Anisotropic scaling of the two-dimensional Ising model II: surfaces and boundary fields

TL;DR

This paper investigates how surfaces and boundary fields influence the anisotropic 2D Ising model, confirming theoretical predictions and extending results to antiferromagnetic cases in finite and scaling limits.

Contribution

It provides explicit calculations of boundary effects on the anisotropic Ising model, validating scaling and conformal theories, and extends findings to antiferromagnetic systems.

Findings

Anisotropic couplings affect scaling functions via a generalized aspect ratio.

Open and staggered boundary conditions become equivalent in the scaling limit.

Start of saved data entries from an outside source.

-- ==== Sys2Proof/Laws/Exec.lean ====
section
/-! SUPPORT. What each instruction does, as the shared operation it is. -/

namespace Sys2Proof.Machine

theorem exec_tdi (cond : TrapTo) (ra : Reg) (simm : BitVec 16) (s : State) :
    exec (.tdi cond ra simm) s =
      trapOn (.tdi cond ra simm) cond (s.readGpr ra) (immediateOperand simm) s := rfl
theorem exec_twi (cond : TrapTo) (ra : Reg) (simm : BitVec 16) (s : State) :
    exec (.twi cond ra simm) s =
      trapOn (.twi cond ra simm) cond (wordOperand (s.readGpr ra)) (immediateOperand simm) s := rfl
theorem exec_sc (s : State) :
    exec (.sc) s =
      execSc s := rfl
theorem exec_rfid (s : State) :
    exec (.rfid) s =
      execRfid s := rfl
theorem exec_rfi (s : State) :
    exec (.rfi) s =
      execRfi s := rfl
theorem exec_isync (s : State) :
    exec (.isync) s =
      execIsync s := rfl
theorem exec_tw (cond : TrapTo) (ra rb : Reg) (s : State) :
    exec (.tw cond ra rb) s =
      trapOn (.tw cond ra rb) cond (wordOperand (s.readGpr ra)) (wordOperand (s.readGpr rb)) s := rfl
theorem exec_td (cond : TrapTo) (ra rb : Reg) (s : State) :
    exec (.td cond ra rb) s =
      trapOn (.td cond ra rb) cond (s.readGpr ra) (s.readGpr rb) s := rfl
theorem exec_mfmsr (rd : Reg) (s : State) :
    exec (.mfmsr rd) s =
      execMfmsr rd s := rfl
theorem exec_mtmsr (rs : Reg) (s : State) :
    exec (.mtmsr rs) s =
      execMtmsr rs s := rfl
theorem exec_mtmsrd (rs : Reg) (s : State) :
    exec (.mtmsrd rs) s =
      execMtmsrd rs s := rfl
theorem exec_mfspr (rd : Reg) (spr : SprNum) (s : State) :
    exec (.mfspr rd spr) s =
      execMfspr rd spr s := rfl
theorem exec_mtspr (spr : SprNum) (rs : Reg) (s : State) :
    exec (.mtspr spr rs) s =
      execMtspr spr rs s := rfl
theorem exec_sync (s : State) :
    exec (.sync) s =
      execSync s := rfl
theorem exec_lwz (rd ra : Reg) (d : BitVec 16) (s : State) :
    exec (.lwz rd ra d) s =
      loadInt (.lwz rd ra d) 4 id rd none (s.eaD ra d) s := rfl
theorem exec_lwzu (rd ra : Reg) (d : BitVec 16) (s : State) :
    exec (.lwzu rd ra d) s =
      loadInt (.lwzu rd ra d) 4 id rd (some ra) (s.eaD ra d) s := rfl
theorem exec_stw (rs ra : Reg) (d : BitVec 16) (s : State) :
    exec (.stw rs ra d) s =
      storeInt (.stw rs ra d) 4 (s.readGpr rs) none (s.eaD ra d) s := rfl
theorem exec_stwu (rs ra : Reg) (d : BitVec 16) (s : State) :
    exec (.stwu rs ra d) s =
      storeInt (.stwu rs ra d) 4 (s.readGpr rs) (some ra) (s.eaD ra d) s := rfl
theorem exec_lhz (rd ra : Reg) (d : BitVec 16) (s : State) :
    exec (.lhz rd ra d) s =
      loadInt (.lhz rd ra d) 2 id rd none (s.eaD ra d) s := rfl
theorem exec_lhzu (rd ra : Reg) (d : BitVec 16) (s : State) :
    exec (.lhzu rd ra d) s =
      loadInt (.lhzu rd ra d) 2 id rd (some ra) (s.eaD ra d) s := rfl
theorem exec_lha (rd ra : Reg) (d : BitVec 16) (s : State) :
    exec (.lha rd ra d) s =
      loadInt (.lha rd ra d) 2 signHalf rd none (s.eaD ra d) s := rfl
theorem exec_lhau (rd ra : Reg) (d : BitVec 16) (s : State) :
    exec (.lhau rd ra d) s =
      loadInt (.lhau rd ra d) 2 signHalf rd (some ra) (s.eaD ra d) s := rfl
theorem exec_sth (rs ra : Reg) (d : BitVec 16) (s : State) :
    exec (.sth rs ra d) s =
      storeInt (.sth rs ra d) 2 (s.readGpr rs) none (s.eaD ra d) s := rfl
theorem exec_sthu (rs ra : Reg) (d : BitVec 16) (s : State) :
    exec (.sthu rs ra d) s =
      storeInt (.sthu rs ra d) 2 (s.readGpr rs) (some ra) (s.eaD ra d) s := rfl
theorem exec_lmw (rd ra : Reg) (d : BitVec 16) (s : State) :
    exec (.lmw rd ra d) s =
      loadMultiple (.lmw rd ra d) rd (s.eaD ra d) s := rfl
theorem exec_stmw (rs ra : Reg) (d : BitVec 16) (s : State) :
    exec (.stmw rs ra d) s =
      storeMultiple (.stmw rs ra d) rs (s.eaD ra d) s := rfl
theorem exec_lfs (frd : FReg) (ra : Reg) (d : BitVec 16) (s : State) :
    exec (.lfs frd ra d) s =
      loadFloat (.lfs frd ra d) 4 (fun v => doubleOfSingle (v.setWidth 32)) frd none (s.eaD ra d) s := rfl
theorem exec_lfsu (frd : FReg) (ra : Reg) (d : BitVec 16) (s : State) :
    exec (.lfsu frd ra d) s =
      loadFloat (.lfsu frd ra d) 4 (fun v => doubleOfSingle (v.setWidth 32)) frd (some ra) (s.eaD ra d) s := rfl
theorem exec_lfd (frd : FReg) (ra : Reg) (d : BitVec 16) (s : State) :
    exec (.lfd frd ra d) s =
      loadFloat (.lfd frd ra d) 8 id frd none (s.eaD ra d) s := rfl
theorem exec_lfdu (frd : FReg) (ra : Reg) (d : BitVec 16) (s : State) :
    exec (.lfdu frd ra d) s =
      loadFloat (.lfdu frd ra d) 8 id frd (some ra) (s.eaD ra d) s := rfl
theorem exec_stfs (frs : FReg) (ra : Reg) (d : BitVec 16) (s : State) :
    exec (.stfs frs ra d) s =
      storeFloat (.stfs frs ra d) 4 ((s.singleOfDouble (s.readFpr frs)).setWidth 64) none (s.eaD ra d) s := rfl
theorem exec_stfsu (frs : FReg) (ra : Reg) (d : BitVec 16) (s : State) :
    exec (.stfsu frs ra d) s =
      storeFloat (.stfsu frs ra d) 4 ((s.singleOfDouble (s.readFpr frs)).setWidth 64) (some ra) (s.eaD ra d) s := rfl
theorem exec_stfd (frs : FReg) (ra : Reg) (d : BitVec 16) (s : State) :
    exec (.stfd frs ra d) s =
      storeFloat (.stfd frs ra d) 8 (s.readFpr frs) none (s.eaD ra d) s := rfl
theorem exec_stfdu (frs : FReg) (ra : Reg) (d : BitVec 16) (s : State) :
    exec (.stfdu frs ra d) s =
      storeFloat (.stfdu frs ra d) 8 (s.readFpr frs) (some ra) (s.eaD ra d) s := rfl
theorem exec_ld (rd ra : Reg) (ds : BitVec 14) (s : State) :
    exec (.ld rd ra ds) s =
      loadInt (.ld rd ra ds) 8 id rd none (s.eaDS ra ds) s := rfl
theorem exec_ldu (rd ra : Reg) (ds : BitVec 14) (s : State) :
    exec (.ldu rd ra ds) s =
      loadInt (.ldu rd ra ds) 8 id rd (some ra) (s.eaDS ra ds) s := rfl
theorem exec_lwa (rd ra : Reg) (ds : BitVec 14) (s : State) :
    exec (.lwa rd ra ds) s =
      loadInt (.lwa rd ra ds) 4 signWord rd none (s.eaDS ra ds) s := rfl
theorem exec_std (rs ra : Reg) (ds : BitVec 14) (s : State) :
    exec (.std rs ra ds) s =
      storeInt (.std rs ra ds) 8 (s.readGpr rs) none (s.eaDS ra ds) s := rfl
theorem exec_stdu (rs ra : Reg) (ds : BitVec 14) (s : State) :
    exec (.stdu rs ra ds) s =
      storeInt (.stdu rs ra ds) 8 (s.readGpr rs) (some ra) (s.eaDS ra ds) s := rfl
theorem exec_lwarx (rd ra rb : Reg) (s : State) :
    exec (.lwarx rd ra rb) s =
      loadReserve (.lwarx rd ra rb) 4 rd (s.eaX ra rb) s := rfl
theorem exec_ldarx (rd ra rb : Reg) (s : State) :
    exec (.ldarx rd ra rb) s =
      loadReserve (.ldarx rd ra rb) 8 rd (s.eaX ra rb) s := rfl
theorem exec_ldx (rd ra rb : Reg) (s : State) :
    exec (.ldx rd ra rb) s =
      loadInt (.ldx rd ra rb) 8 id rd none (s.eaX ra rb) s := rfl
theorem exec_ldux (rd ra rb : Reg) (s : State) :
    exec (.ldux rd ra rb) s =
      loadInt (.ldux rd ra rb) 8 id rd (some ra) (s.eaX ra rb) s := rfl
theorem exec_stdx (rs ra rb : Reg) (s : State) :
    exec (.stdx rs ra rb) s =
      storeInt (.stdx rs ra rb) 8 (s.readGpr rs) none (s.eaX ra rb) s := rfl
theorem exec_stdux (rs ra rb : Reg) (s : State) :
    exec (.stdux rs ra rb) s =
      storeInt (.stdux rs ra rb) 8 (s.readGpr rs) (some ra) (s.eaX ra rb) s := rfl
theorem exec_lwax (rd ra rb : Reg) (s : State) :
    exec (.lwax rd ra rb) s =
      loadInt (.lwax rd ra rb) 4 signWord rd none (s.eaX ra rb) s := rfl
theorem exec_lwaux (rd ra rb : Reg) (s : State) :
    exec (.lwaux rd ra rb) s =
      loadInt (.lwaux rd ra rb) 4 signWord rd (some ra) (s.eaX ra rb) s := rfl
theorem exec_lswx (rd ra rb : Reg) (s : State) :
    exec (.lswx rd ra rb) s =
      if stringFormValid rd ra rb (xerCount s.xer) then
    loadString (.lswx rd ra rb) rd (xerCount s.xer) (s.eaX ra rb) s
  else raise (.program .illegal false) s := rfl
theorem exec_lswi (rd ra : Reg) (nb : BitVec 5) (s : State) :
    exec (.lswi rd ra nb) s =
      loadString (.lswi rd ra nb) rd (immediateCount nb) (s.eaBase ra) s := rfl
theorem exec_stswx (rs ra rb : Reg) (s : State) :
    exec (.stswx rs ra rb) s =
      storeString (.stswx rs ra rb) rs (xerCount s.xer) (s.eaX ra rb) s := rfl
theorem exec_stswi (rs ra : Reg) (nb : BitVec 5) (s : State) :
    exec (.stswi rs ra nb) s =
      storeString (.stswi rs ra nb) rs (immediateCount nb) (s.eaBase ra) s := rfl
theorem exec_stwcxDot (rs ra rb : Reg) (s : State) :
    exec (.stwcxDot rs ra rb) s =
      storeConditional (.stwcxDot rs ra rb) 4 (s.readGpr rs) (s.eaX ra rb) s := rfl
theorem exec_stdcxDot (rs ra rb : Reg) (s : State) :
    exec (.stdcxDot rs ra rb) s =
      storeConditional (.stdcxDot rs ra rb) 8 (s.readGpr rs) (s.eaX ra rb) s := rfl
theorem exec_lwbrx (rd ra rb : Reg) (s : State) :
    exec (.lwbrx rd ra rb) s =
      loadInt (.lwbrx rd ra rb) 4 (byteReverse 4) rd none (s.eaX ra rb) s := rfl
theorem exec_stwbrx (rs ra rb : Reg) (s : State) :
    exec (.stwbrx rs ra rb) s =
      storeInt (.stwbrx rs ra rb) 4 (byteReverse 4 (s.readGpr rs)) none (s.eaX ra rb) s := rfl
theorem exec_lhbrx (rd ra rb : Reg) (s : State) :
    exec (.lhbrx rd ra rb) s =
      loadInt (.lhbrx rd ra rb) 2 (byteReverse 2) rd none (s.eaX ra rb) s := rfl
theorem exec_sthbrx (rs ra rb : Reg) (s : State) :
    exec (.sthbrx rs ra rb) s =
      storeInt (.sthbrx rs ra rb) 2 (byteReverse 2 (s.readGpr rs)) none (s.eaX ra rb) s := rfl
theorem exec_eciwx (rd ra rb : Reg) (s : State) :
    exec (.eciwx rd ra rb) s =
      externalIn (.eciwx rd ra rb) rd (s.eaX ra rb) s := rfl
theorem exec_ecowx (rs ra rb : Reg) (s : State) :
    exec (.ecowx rs ra rb) s =
      externalOut (.ecowx rs ra rb) (s.readGpr rs) (s.eaX ra rb) s := rfl
theorem exec_dcbz (ra rb : Reg) (s : State) :
    exec (.dcbz ra rb) s =
      zeroBlock (.dcbz ra rb) (s.eaX ra rb) s := rfl
theorem exec_lwzx (rd ra rb : Reg) (s : State) :
    exec (.lwzx rd ra rb) s =
      loadInt (.lwzx rd ra rb) 4 id rd none (s.eaX ra rb) s := rfl
theorem exec_lwzux (rd ra rb : Reg) (s : State) :
    exec (.lwzux rd ra rb) s =
      loadInt (.lwzux rd ra rb) 4 id rd (some ra) (s.eaX ra rb) s := rfl
theorem exec_stwx (rs ra rb : Reg) (s : State) :
    exec (.stwx rs ra rb) s =
      storeInt (.stwx rs ra rb) 4 (s.readGpr rs) none (s.eaX ra rb) s := rfl
theorem exec_stwux (rs ra rb : Reg) (s : State) :
    exec (.stwux rs ra rb) s =
      storeInt (.stwux rs ra rb) 4 (s.readGpr rs) (some ra) (s.eaX ra rb) s := rfl
theorem exec_lhzx (rd ra rb : Reg) (s : State) :
    exec (.lhzx rd ra rb) s =
      loadInt (.lhzx rd ra rb) 2 id rd none (s.eaX ra rb) s := rfl
theorem exec_lhzux (rd ra rb : Reg) (s : State) :
    exec (.lhzux rd ra rb) s =
      loadInt (.lhzux rd ra rb) 2 id rd (some ra) (s.eaX ra rb) s := rfl
theorem exec_lhax (rd ra rb : Reg) (s : State) :
    exec (.lhax rd ra rb) s =
      loadInt (.lhax rd ra rb) 2 signHalf rd none (s.eaX ra rb) s := rfl
theorem exec_lhaux (rd ra rb : Reg) (s : State) :
    exec (.lhaux rd ra rb) s =
      loadInt (.lhaux rd ra rb) 2 signHalf rd (some ra) (s.eaX ra rb) s := rfl
theorem exec_sthx (rs ra rb : Reg) (s : State) :
    exec (.sthx rs ra rb) s =
      storeInt (.sthx rs ra rb) 2 (s.readGpr rs) none (s.eaX ra rb) s := rfl
theorem exec_sthux (rs ra rb : Reg) (s : State) :
    exec (.sthux rs ra rb) s =
      storeInt (.sthux rs ra rb) 2 (s.readGpr rs) (some ra) (s.eaX ra rb) s := rfl
theorem exec_lfsx (frd : FReg) (ra rb : Reg) (s : State) :
    exec (.lfsx frd ra rb) s =
      loadFloat (.lfsx frd ra rb) 4 (fun v => doubleOfSingle (v.setWidth 32)) frd none (s.eaX ra rb) s := rfl
theorem exec_lfsux (frd : FReg) (ra rb : Reg) (s : State) :
    exec (.lfsux frd ra rb) s =
      loadFloat (.lfsux frd ra rb) 4 (fun v => doubleOfSingle (v.setWidth 32)) frd (some ra) (s.eaX ra rb) s := rfl
theorem exec_lfdx (frd : FReg) (ra rb : Reg) (s : State) :
    exec (.lfdx frd ra rb) s =
      loadFloat (.lfdx frd ra rb) 8 id frd none (s.eaX ra rb) s := rfl
theorem exec_lfdux (frd : FReg) (ra rb : Reg) (s : State) :
    exec (.lfdux frd ra rb) s =
      loadFloat (.lfdux frd ra rb) 8 id frd (some ra) (s.eaX ra rb) s := rfl
theorem exec_stfsx (frs : FReg) (ra rb : Reg) (s : State) :
    exec (.stfsx frs ra rb) s =
      storeFloat (.stfsx frs ra rb) 4 ((s.singleOfDouble (s.readFpr frs)).setWidth 64) none (s.eaX ra rb) s := rfl
theorem exec_stfsux (frs : FReg) (ra rb : Reg) (s : State) :
    exec (.stfsux frs ra rb) s =
      storeFloat (.stfsux frs ra rb) 4 ((s.singleOfDouble (s.readFpr frs)).setWidth 64) (some ra) (s.eaX ra rb) s := rfl
theorem exec_stfdx (frs : FReg) (ra rb : Reg) (s : State) :
    exec (.stfdx frs ra rb) s =
      storeFloat (.stfdx frs ra rb) 8 (s.readFpr frs) none (s.eaX ra rb) s := rfl
theorem exec_stfdux (frs : FReg) (ra rb : Reg) (s : State) :
    exec (.stfdux frs ra rb) s =
      storeFloat (.stfdux frs ra rb) 8 (s.readFpr frs) (some ra) (s.eaX ra rb) s := rfl
theorem exec_stfiwx (frs : FReg) (ra rb : Reg) (s : State) :
    exec (.stfiwx frs ra rb) s =
      storeFloat (.stfiwx frs ra rb) 4 (s.readFpr frs) none (s.eaX ra rb) s := rfl
theorem exec_lbz (rd ra : Reg) (d : BitVec 16) (s : State) :
    exec (.lbz rd ra d) s =
      loadInt (.lbz rd ra d) 1 id rd none (s.eaD ra d) s := rfl
theorem exec_lbzu (rd ra : Reg) (d : BitVec 16) (s : State) :
    exec (.lbzu rd ra d) s =
      loadInt (.lbzu rd ra d) 1 id rd (some ra) (s.eaD ra d) s := rfl
theorem exec_stb (rs ra : Reg) (d : BitVec 16) (s : State) :
    exec (.stb rs ra d) s =
      storeInt (.stb rs ra d) 1 (s.readGpr rs) none (s.eaD ra d) s := rfl
theorem exec_stbu (rs ra : Reg) (d : BitVec 16) (s : State) :
    exec (.stbu rs ra d) s =
      storeInt (.stbu rs ra d) 1 (s.readGpr rs) (some ra) (s.eaD ra d) s := rfl
theorem exec_lbzx (rd ra rb : Reg) (s : State) :
    exec (.lbzx rd ra rb) s =
      loadInt (.lbzx rd ra rb) 1 id rd none (s.eaX ra rb) s := rfl
theorem exec_lbzux (rd ra rb : Reg) (s : State) :
    exec (.lbzux rd ra rb) s =
      loadInt (.lbzux rd ra rb) 1 id rd (some ra) (s.eaX ra rb) s := rfl
theorem exec_stbx (rs ra rb : Reg) (s : State) :
    exec (.stbx rs ra rb) s =
      storeInt (.stbx rs ra rb) 1 (s.readGpr rs) none (s.eaX ra rb) s := rfl
theorem exec_stbux (rs ra rb : Reg) (s : State) :
    exec (.stbux rs ra rb) s =
      storeInt (.stbux rs ra rb) 1 (s.readGpr rs) (some ra) (s.eaX ra rb) s := rfl
theorem exec_icbi (ra rb : Reg) (s : State) :
    exec (.icbi ra rb) s =
      cacheOp (.icbi ra rb) false (s.eaX ra rb) s := rfl
theorem exec_dcbi (ra rb : Reg) (s : State) :
    exec (.dcbi ra rb) s =
      cacheOp (.dcbi ra rb) true (s.eaX ra rb) s := rfl
theorem exec_dcbst (ra rb : Reg) (s : State) :
    exec (.dcbst ra rb) s =
      cacheOp (.dcbst ra rb) false (s.eaX ra rb) s := rfl
theorem exec_dcbf (ra rb : Reg) (s : State) :
    exec (.dcbf ra rb) s =
      cacheOp (.dcbf ra rb) false (s.eaX ra rb) s := rfl

end Sys2Proof.Machine
end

Surface tension emerges due to antiperiodic boundaries with symmetry-breaking fields.

Abstract

Based on the results published recently [SciPost Phys. 7, 026 (2019)], the influence of surfaces and boundary fields are calculated for the ferromagnetic anisotropic square lattice Ising model on finite lattices as well as in the finite-size scaling limit. Starting with the open cylinder, we independently apply boundary fields on both sides which can be either homogeneous or staggered, representing different combinations of boundary conditions. We confirm several predictions from scaling theory, conformal field theory and renormalisation group theory: we explicitly show that anisotropic couplings enter the scaling functions through a generalised aspect ratio, and demonstrate that open and staggered boundary conditions are asymptotically equal in the scaling regime. Furthermore, we examine the emergence of the surface tension due to one antiperiodic boundary in the system in the presence of symmetry breaking boundary fields, again for finite systems as well as in the scaling limit. Finally, we extend our results to the antiferromagnetic Ising model.